-- ==== Sys2Proof/Machine/Dispatch.lean ====
section
/-! DEFINITION. The meaning of every operation of the opcode table, one arm per constructor. -/

namespace Sys2Proof.Machine

def exec (i : Instr) (s : State) : Host.Outcome State Fault Refusal :=
  match i with
  | .setClock l => Sys2Proof.Machine.execSetClock l s
  | .setData l => Sys2Proof.Machine.execSetData l s
  | .readClock => Sys2Proof.Machine.execReadClock s
  | .readData => Sys2Proof.Machine.execReadData s
  | .feedByte b => Sys2Proof.Machine.execFeedByte b s
  | .produce n => Sys2Proof.Machine.execProduce n s
  | .reset => Sys2Proof.Machine.execReset s
  | .start => Sys2Proof.Machine.execStart s
  | .stop => Sys2Proof.Machine.execStop s
  | .bitcell => Sys2Proof.Machine.execBitcell s
  | .ackcell => Sys2Proof.Machine.execAckcell s
  | .addrWrite a => Sys2Proof.Machine.execAddrWrite a s
  | .addrRead a => Sys2Proof.Machine.execAddrRead a s
  | .addrMismatch b => Sys2Proof.Machine.execAddrMismatch b s
  | .selDataWrite => Sys2Proof.Machine.execSelDataWrite s
  | .selDataRead => Sys2Proof.Machine.execSelDataRead s
  | .selControl => Sys2Proof.Machine.execSelControl s
  | .selBad b => Sys2Proof.Machine.execSelBad b s
  | .run x a => Sys2Proof.Machine.execRun x a s
  | .rdctl x => Sys2Proof.Machine.execRdctl x s
  | .wrreg r x v => Sys2Proof.Machine.execWrreg r x v s
  | .wrmem bank x n a ws => Sys2Proof.Machine.execWrmem bank x n a ws s
  | .rdreg x => Sys2Proof.Machine.execRdreg x s
  | .rdmem bank x => Sys2Proof.Machine.execRdmem bank x s
  | .bad2 x => Sys2Proof.Machine.execBad2 x s
  | .bad47 x => Sys2Proof.Machine.execBad47 x s
  | .bad8 x => Sys2Proof.Machine.execBad8 x s
  | .badC x => Sys2Proof.Machine.execBadC x s
  | .dataReadGroup b => Sys2Proof.Machine.execDataReadGroup b s
  | .controlByte b => Sys2Proof.Machine.execControlByte b s
  | .badByte b => Sys2Proof.Machine.execBadByte b s
  | .regWrite a v => Sys2Proof.Machine.execRegWrite a v s
  | .memWrite bank a v => Sys2Proof.Machine.execMemWrite bank a v s
  | .fill => Sys2Proof.Machine.execFill s

end Sys2Proof.Machine
end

■ **Your assignment**:
Go back to the listing above and please repeat it exactly.

■ **Problem solution**:
-- ==== Sys2Proof/Machine/Dispatch.lean ====
section
/-! DEFINITION. The meaning of every operation of the opcode table, one arm per constructor. -/

namespace Sys2Proof.Machine

def exec (i : Instr) (s : State) : Host.Outcome State Fault Refusal :=
  match i with
  | .setClock l => Sys2Proof.Machine.execSetClock l s
  | .setData l => Sys2Proof.Machine.execSetData l s
  | .readClock => Sys2Proof.Machine.execReadClock s
  | .readData => Sys2Proof.Machine.execReadData s
  | .feedByte b => Sys2Proof.Machine.execFeedByte b s
  | .produce n => Sys2Proof.Machine.execProduce n s
  | .reset => Sys2Proof.Machine.execReset s
  | .start => Sys2Proof.Machine.execStart s
  | .stop => Sys2Proof.Machine.execStop s
  | .bitcell => Sys2Proof.Machine.execBitcell s
  | .ackcell => Sys2Proof.Machine.execAckcell s
  | .addrWrite a => Sys2Proof.Machine.execAddrWrite a s
  | .addrRead a => Sys2Proof.Machine.execAddrRead a s
  | .addrMismatch b => Sys2Proof.Machine.execAddrMismatch b s
  | .selDataWrite => Sys2Proof.Machine.execSelDataWrite s
  | .selDataRead => Sys2Proof.Machine.execSelDataRead s
  | .selControl => Sys2Proof.Machine.execSelControl s
  | .selBad b => Sys2Proof.Machine.execSelBad b s
  | .run x a => Sys2Proof.Machine.execRun x a s
  | .rdctl x => Sys2Proof.Machine.execRdctl x s
  | .wrreg r x v => Sys2Proof.Machine.execWrreg r x v s
  | .wrmem bank x n a ws => Sys2Proof.Machine.execWrmem bank x n a ws s
  | .rdreg x => Sys2Proof.Machine.execRdreg x s
  | .rdmem bank x => Sys2Proof.Machine.execRdmem bank x s
  | .bad2 x => Sys2Proof.Machine.execBad2 x s
  | .bad47 x => Sys2Proof.Machine.execBad47 x s
  | .bad8 x => Sys2Proof.Machine.execBad8 x s
  | .badC x => Sys2Proof.Machine.execBadC x s
  | .dataReadGroup b => Sys2Proof.Machine.execDataReadGroup b s
  | .controlByte b => Sys2Proof.Machine.execControlByte b s
  | .badByte b => Sys2Proof.Machine.execBadByte b s
  | .regWrite a v => Sys2Proof.Machine.execRegWrite a v s
  | .memWrite bank a v => Sys2Proof.Machine.execMemWrite bank a v s
  | .fill => Sys2Proof.Machine.execFill s

end Sys2Proof.Machine
end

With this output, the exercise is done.